Algorithms: Part 5 - Heaps, Heapsort and Priority Queues


Heap and Heapsort
Definitions
- Heap: A tree based data structure
- Binary Heap: A tree data structure with 2 children for each node
- Max Heap: A heap where the maximum value is at the root
- Heapsort: A sorting algorithm based on a binary heap
Binary Heap
A Binary Heap is a datastructure that has two children per each node.
It’s used as the foundational datastucture when creating Priority Queues and sorting using Heapsort.

Binary Heap is characterized by storing the items in an array and referencing the root and children using the following calculation of their index positions:
- left child: 2*idx + 1
- right child: 2*idx + 2
- root: [i-1 / 2]
Heapsort
Heapsort is a sorting algorithm that has:
- Runtime: $O(n log n)$
- Space Complexity: $O(1)$
Heapsort is an inplace sorting algorithm that uses an array to represent the heap.
This is beneficial since it doesn’t need auxiliary space and can store all items in a contiguous array.
Heapsort starts with the heapify function, this function moves the largest item to the root. This is required to prepare the Heap for sorting.
Heapify
Heapify has a runtime of $O(log n)$.
It starts from the last non-leaf node, meaning the last node with children. This is calculated using $n / 2 - 1$.
From this point, heapify is applied to each subheap.
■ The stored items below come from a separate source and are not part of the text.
-- ==== Sys2Proof/Machine/Assembly.lean ====
section
/-! DEFINITION. The assembly notation of 30_encoding.md R60, R61 (the spec's decision D21, log 23): how an instruction is written
down, numbers in decimal. No part of the hardware reads it. -/

namespace Sys2Proof.Machine

/-- A number 0 to 255 in decimal, without leading zeros. -/
def decimal (v : Byte) : List Char := Nat.toDigits 10 v.toNat

/-- `Rr`: R and the decimal register number. -/
def registerName (r : Byte) : List Char := 'R' :: decimal r

/-- `MNEMONIC Rr`. -/
def oneRegister (mnemonic : List Char) (r : Byte) : List Char := mnemonic ++ ' ' :: registerName r

/-- `MNEMONIC Ra,Rb`. -/
def twoRegisters (mnemonic : List Char) (a b : Byte) : List Char := oneRegister mnemonic a ++ ',' :: registerName b

/-- An instruction in assembly notation, by the four forms of R60's table; one line stands for one instruction (R61). -/
def assembly : Instr → List Char
  | .hlt => ['H', 'L', 'T']
  | .ret => ['R', 'E', 'T']
  | .push r => oneRegister ['P', 'U', 'S', 'H'] r
  | .pop r => oneRegister ['P', 'O', 'P'] r
  | .prn r => oneRegister ['P', 'R', 'N'] r
  | .call r => oneRegister ['C', 'A', 'L', 'L'] r
  | .jmp r => oneRegister ['J', 'M', 'P'] r
  | .jeq r => oneRegister ['J', 'E', 'Q'] r
  | .jne r => oneRegister ['J', 'N', 'E'] r
  | .ldi r v => oneRegister ['L', 'D', 'I'] r ++ ',' :: decimal v
  | .add a b => twoRegisters ['A', 'D', 'D'] a b
  | .sub a b => twoRegisters ['S', 'U', 'B'] a b
  | .mul a b => twoRegisters ['M', 'U', 'L'] a b
  | .div a b => twoRegisters ['D', 'I', 'V'] a b
  | .cmp a b => twoRegisters ['C', 'M', 'P'] a b

end Sys2Proof.Machine
end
It compares the values at the children and root, swapping the largest valued item to the root.
After swapping the largest child to root, heapify is called recursively to check if the child position has itself, smaller child nodes. If that’s the case, it will continue to swap and maintain the order of the heap, causing the largest item in the heap to bubble up.
This process repeats until the root, allowing the largest item to be placed at the highest root (0th index).
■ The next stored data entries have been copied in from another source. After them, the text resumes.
theorem witness_AutoAdvanceFollowsTheOpcodeBits :
    sample.run = .running ∧ sample.pc.toNat = 253 ∧ setsPc (Instr.push 0#8).opcode = false ∧
    ∃ t, exec (.push 0#8) sample = .next t ∧ t.run = .running := ⟨rfl, by decide, by decide, _, rfl, rfl⟩

theorem witness_NextFetchSeesThePushedByte :
    (0 : Fin 8) ≠ 7 ∧ Memory.wf (place (State.reset.setReg 7 254) 251 [0x45, 0]).mem = true ∧
    (place (State.reset.setReg 7 254) 251 [0x45, 0]).pc.toNat + 2 =
      (place (State.reset.setReg 7 254) 251 [0x45, 0]).decSp.stackAddr ∧
    (place (State.reset.setReg 7 254) 251 [0x45, 0]).pc.toNat ≤ 251 := by decide

end Sys2Proof.Machine.Tests
end

section
/-! SUPPORT. The statements about the state's storage (10_state.md), each from the laws of registers and of memory. -/

namespace Sys2Proof.Machine

/-- Settles O8, from the laws of reading back and of the frame: `setReg_reg_self` and `setReg_reg_of_ne` for registers,
`read_write_self` and `read_write_of_ne` for cells. Only a cell's read-back needs the canonical form. -/
theorem registersAndCellsAreIndependent : Obligations.RegistersAndCellsAreIndependent := by
  unfold Obligations.RegistersAndCellsAreIndependent
  constructor
  · intro s i j v
    exact ⟨setReg_reg_self s i v, fun ne => setReg_reg_of_ne s i j v ne.symm⟩
  · intro m a b v wf
    exact ⟨Memory.read_write_self wf a v, fun ne => Memory.read_write_of_ne m v ne.symm⟩

end Sys2Proof.Machine
end

section
/-! SUPPORT. The statements about the memory primitives MemRead and MemWrite (20_memory.md R30, R32, R33), from the laws of
memory accesses and of reading after a write. -/

namespace Sys2Proof.Machine

/-- Settles O7: inside the address space by `memRead_of_lt` and `memWrite_of_lt`, outside it by `memRead_of_ge` and
`memWrite_of_ge`. A completed write is one `setMem`, which touches nothing beside memory; only the read-back of the written
cell needs the canonical form. -/
theorem memoryPrimitivesAccessOneCell : Obligations.MemoryPrimitivesAccessOneCell := by
  unfold Obligations.MemoryPrimitivesAccessOneCell
  intro s a v wf
  constructor
  · intro le
    have lt : a < 256 := Nat.lt_succ_of_le le
    have readBack : Memory.read (s.setMem (Memory.write s.mem a v)).mem a = v := Memory.read_write_self wf a v
    have otherCells : SameMemoryExcept a s (s.setMem (Memory.write s.mem a v)) :=
      fun _ ne => Memory.read_write_of_ne s.mem v ne
    have registers : SameRegsExcept [] s (s.setMem (Memory.write s.mem a v)) := fun r _ => setMem_reg s r _
    exact ⟨memRead_of_lt lt, _, memWrite_of_lt lt v, readBack, otherCells, registers, setMem_pc .., setMem_fl ..,
      setMem_out .., setMem_run .., setMem_fault ..⟩
  · intro gt
    exact ⟨memRead_of_ge gt, memWrite_of_ge gt v⟩

/-- A read succeeds exactly inside the address space. -/
theorem memRead_succeeds_iff (s : State) (a : Nat) : (∃ v, memRead s a = .ok v) ↔ a < 256 := by
  constructor
  · rintro ⟨v, ok⟩
    by_contra ge
    rw [memRead_of_ge (Nat.le_of_not_lt ge)] at ok
    cases ok
  · exact fun lt => ⟨_, memRead_of_lt lt⟩

/-- Memory after reset lists no cell, so every address reads as the unlisted byte. -/
theorem read_reset (a : Nat) : Memory.read State.reset.mem a = 0x00#8 := rfl

/-- Settles O10, from `memRead_succeeds_iff` and `read_reset`. -/
theorem resetMemoryIsZeroInAllCells : Obligations.ResetMemoryIsZeroInAllCells := by
  unfold Obligations.ResetMemoryIsZeroInAllCells
  intro a
  constructor
  · intro le
    rw [memRead_of_lt (Nat.lt_succ_of_le le), read_reset]
  · intro s
    rw [memRead_succeeds_iff, Nat.lt_succ_iff]

end Sys2Proof.Machine
end

section
/-! SUPPORT. The decoder by cases, and the statements about opcodes and the layout of an instruction in memory
(30_encoding.md R50, R54, R55). -/

namespace Sys2Proof.Machine

/-! ### The decoder -/

/-- The opcode bytes of the 15 instructions (30_encoding.md R54). -/
def opcodeBytes : List Byte :=
  [0x01#8, 0x11#8, 0x45#8, 0x46#8, 0x47#8, 0x50#8, 0x54#8, 0x55#8, 0x56#8, 0x82#8, 0xA0#8, 0xA1#8, 0xA2#8, 0xA3#8, 0xA7#8]

theorem opcode_mem_opcodeBytes (i : Instr) : i.opcode ∈ opcodeBytes := by
  cases i <;> simp [Instr.opcode, opcodeBytes]

/-- Every opcode byte is accepted, whatever follows it. -/
theorem decode_succeeds_of_mem {ir : Byte} (h : ir ∈ opcodeBytes) (p q : Byte) : ∃ i, decode ir p q = .ok i := by
  simp only [opcodeBytes, List.mem_cons, List.not_mem_nil, or_false] at h
  rcases h with rfl | rfl | rfl | rfl | rfl | rfl | rfl | rfl | rfl | rfl | rfl | rfl | rfl | rfl | rfl <;> exact ⟨_, rfl⟩

/-- The decoder answers an instruction only for that instruction's own opcode byte. -/
theorem opcode_of_decode {ir p q : Byte} {i : Instr} (h : decode ir p q = .ok i) : i.opcode = ir := by
  unfold decode at h
  split at h <;> cases h <;> rfl

/-- The decoder has one error, which names the byte it rejects. -/
theorem decode_error {ir p q : Byte} {e : DecodeError} (h : decode ir p q = .error e) : e = .unsupportedOperation ir := by
  unfold decode at h
  split at h <;> cases h
  rfl

/-- An instruction is decoded from its opcode byte when the two bytes after it begin with its operands. -/
theorem decode_opcode {i : Instr} {p q : Byte} (h : [p, q].take i.operands.length = i.operands) :
    decode i.opcode p q = .ok i := by
  cases i <;> cases h <;> rfl

/-! ### The opcode byte's fields -/

/-- The operand count is the opcode byte's two high bits, as a number (30_encoding.md R51). -/
theorem operandCount_eq (ir : Byte) : operandCount ir = ir.toNat / 64 := by
  have lt := ir.isLt
  simp only [operandCount, BitVec.extractLsb'_toNat, Nat.shiftRight_eq_div_pow]
  omega

/-- The field law of `Laws.OpcodeFields` holds of every instruction. -/
theorem opcodeFields (i : Instr) : Laws.OpcodeFields.Statement i :=
  match i with
  | .hlt => Laws.OpcodeFields.hlt
  | .ret => Laws.OpcodeFields.ret
  | .push r => Laws.OpcodeFields.push r
  | .pop r => Laws.OpcodeFields.pop r
  | .prn r => Laws.OpcodeFields.prn r
  | .call r => Laws.OpcodeFields.call r
  | .jmp r => Laws.OpcodeFields.jmp r
  | .jeq r => Laws.OpcodeFields.jeq r
  | .jne r => Laws.OpcodeFields.jne r
  | .ldi r v => Laws.OpcodeFields.ldi r v
  | .add a b => Laws.OpcodeFields.add a b
  | .sub a b => Laws.OpcodeFields.sub a b
  | .mul a b => Laws.OpcodeFields.mul a b
  | .div a b => Laws.OpcodeFields.div a b
  | .cmp a b => Laws.OpcodeFields.cmp a b

theorem operands_length_eq (i : Instr) : i.operands.length = i.opcode.toNat / 64 := by
  obtain ⟨count, -, -⟩ := opcodeFields i
  rw [← operandCount_eq, count]

theorem operands_length_le (i : Instr) : i.operands.length ≤ 2 := by
  cases i <;> simp [Instr.operands]

theorem length_encode (i : Instr) : (encode i).length = 1 + i.operands.length := Nat.add_comm ..

/-! ### The encoding in memory -/

/-- A list of at most two bytes begins a pair that has its bytes in their places. -/
theorem take_pair_eq {p q : Byte} {vs : List Byte} (le : vs.length ≤ 2) (first : 0 < vs.length → p = vs.getD 0 0#8)
    (second : 1 < vs.length → q = vs.getD 1 0#8) : [p, q].take vs.length = vs := by
  match vs with
  | [] => rfl
  | [_] => exact congrArg ([·]) (first Nat.one_pos)
  | [_, _] => exact congrArg₂ ([·, ·]) (first Nat.two_pos) (second Nat.one_lt_two)

/-- The byte at offset k of an encoding that was written to memory. -/
theorem read_writeBytes_encode {m : Memory} (wf : Memory.wf m = true) {a : Nat} (le : a ≤ 253) (i : Instr) {k : Nat}
    (lt : k < (encode i).length) :
    Memory.read (Memory.writeBytes m a (encode i)) (a + k) = (encode i).getD k 0#8 := by
  have len := length_encode i
  have two := operands_length_le i
  have fits : a + (encode i).length ≤ 256 := by omega
  rw [Memory.read_writeBytes wf fits, if_pos (by omega), Nat.add_sub_cancel_left]
  rfl

/-- Settles O2. The decoder either accepts, and then by `opcode_of_decode` the byte is an instruction's opcode, or rejects,
and then by `decode_succeeds_of_mem` it is none of the 15. -/
theorem onlyExactOpcodeMatchesDecode : Obligations.OnlyExactOpcodeMatchesDecode := by
  unfold Obligations.OnlyExactOpcodeMatchesDecode
  refine ⟨fun ir p q => ?_, by decide, by decide, by decide, fun _ _ => rfl⟩
  cases h : decode ir p q with
  | ok i =>
    have op := opcode_of_decode h
    exact .inl ⟨⟨i, rfl, op⟩, op ▸ opcode_mem_opcodeBytes i⟩
  | error e =>
    refine .inr ⟨congrArg _ (decode_error h), fun mem => ?_⟩
    obtain ⟨i, ok⟩ := decode_succeeds_of_mem mem p q
    cases h.symm.trans ok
This process builds a Max Heap, which is required before sorting.
void heapify(int *arr, int arr_size, int idx) {
int largest = idx;
int left = 2 * idx + 1;
int right = 2 * idx + 2;
if (left < arr_size && arr[left] > arr[largest]) {
largest = left;
}
if (right < arr_size && arr[right] > arr[largest]) {
largest = right;
}
if (largest != idx) {
_swap(&arr[idx], &arr[largest]);
heapify(arr, arr_size, largest);
}
}
void build_max_heap(int *arr, int arr_size) {
// Start from a non-leaf node, since this is already a heap.
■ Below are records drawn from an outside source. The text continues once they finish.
-- ==== Sys2Proof/Decode.lean ====
section
/-! DEFINITION. Decoding a command word (R80 to R86) and encoding a command. Decoding is total and
refuses every illegal word with the reason R82 gives. -/

namespace Sys2Proof

/-- Why a word is not a command (R82). -/
inductive Illegal where
  /-- `RSV` is not 0. -/
  | reservedNotZero
  /-- `MAJ` is 0, 2, 3 or 4 and `MIN` is not 0. -/
  | minorNotZero
  /-- `MAJ` is 1 and `MIN` is 5 or more. -/
  | kindOutOfRange
  /-- `MAJ` is 5 or more. -/
  | majorOutOfRange
  deriving DecidableEq, Repr

/-- The fields of a word: `w[31:8]`, `w[7:4]`, `w[3:0]` (R80). -/
def fieldsOf (w : Word) : Cmdw :=
  { rsv := w.extractLsb' 8 24, major := w.extractLsb' 4 4, minor := w.extractLsb' 0 4 }

/-- The word with given fields (R80). -/
def wordOf (c : Cmdw) : Word := c.rsv ++ c.major ++ c.minor

/-- The opcode map over the two opcode fields (R81, R82, R85). -/
def decodeFields (major minor : Nat) : Except Illegal Instr :=
  match major, minor with
  | 0, 0 => .ok .nop
  | 1, 0 => .ok .genSine
  | 1, 1 => .ok .genTri
  | 1, 2 => .ok .genSaw
  | 1, 3 => .ok .genPulse
  | 1, 4 => .ok .genNoise
  | 1, _ => .error .kindOutOfRange
  | 2, 0 => .ok .pack
  | 3, 0 => .ok .seed
  | 4, 0 => .ok .clrerr
  | 0, _ => .error .minorNotZero
  | 2, _ => .error .minorNotZero
  | 3, _ => .error .minorNotZero
  | 4, _ => .error .minorNotZero
  | _, _ => .error .majorOutOfRange

/-- Decode a command word, all 32 bits compared (R81, R82). -/
def decode (w : Word) : Except Illegal Instr :=
  if (fieldsOf w).rsv = 0 then
    decodeFields (fieldsOf w).major.toNat (fieldsOf w).minor.toNat
  else
    .error .reservedNotZero

/-- The column `word` of R81. -/
def encode : Instr → Word
  | .nop => 0x00000000
  | .genSine => 0x00000010
  | .genTri => 0x00000011
  | .genSaw => 0x00000012
  | .genPulse => 0x00000013
  | .genNoise => 0x00000014
  | .pack => 0x00000020
  | .seed => 0x00000030
  | .clrerr => 0x00000040

/-- The word an instruction of `nbits` bits with value `w` is written to `CMD` as. The register bus
moves whole words and has no byte order (R67), so the table's numbering is the bus's; bits above
`nbits` are 0 (log 16). -/
def tableWord (nbits w : Nat) : Word := BitVec.ofNat 32 (w % 2 ^ nbits)

/-- What the decoder reads from a row of the opcode table; a command has 32 bits (R86). -/
def decodeTableWord (nbits w : Nat) : Option Instr :=
  if nbits ≤ 32 then
    match decode (tableWord nbits w) with
    | .ok i => some i
    | .error _ => none
  else
    none

end Sys2Proof
end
for (int i = arr_size / 2 - 1; i >= 0; i--) {
heapify(arr, arr_size, i);
}
}
Heapsort Algorithm
After building the max heap, we can now sort the heap since we have the largest item at the root.
We iterate in reverse, from the end to start. By swapping the the highest position (initial root) with the end, we are essentially moving the largest item to the end of the heap/array, and calling heapify to allow the bubbling up of the next largest item to the root.
This process repeats, decrementing the end position (i) by one each time, allowing the already sorted items to the right of i (the end of the array/heap) to remain in place.
At the end of the loop, the heap will be sorted. Since heapify is called $n$ times, and heapify has a runtime of $O(log n)$, this results in a final runtime of $O(n log n)$.
bool heapsort(int *arr, size_t arr_size) {
if (arr_size < 2) {
return false;
}
build_max_heap(arr, arr_size);
// Start sorting by swapping the root with last position and continuously
// calling using `n-1`.
for (int i = arr_size - 1; i >= 0; i--) {
_swap(&arr[0], &arr[i]);
heapify(arr, i, 0);
}
return true;
}
Priority Queues
Priority Queues are datastructures that use a heap to maintain the highest priority item and a loosely structure ordering of priority for the rest of the items.
Priority Queues are used in a variety of settings:
- OS use them to schedule the processes with highest priority
- Load Balancing, when certain tasks need to be prioritzed
A priority queue is a very efficient Datastructure when processing the most important task.
Since its based on a min/max heap, most behaviour of functions in the datastructure has a runtime of $O(log n)$.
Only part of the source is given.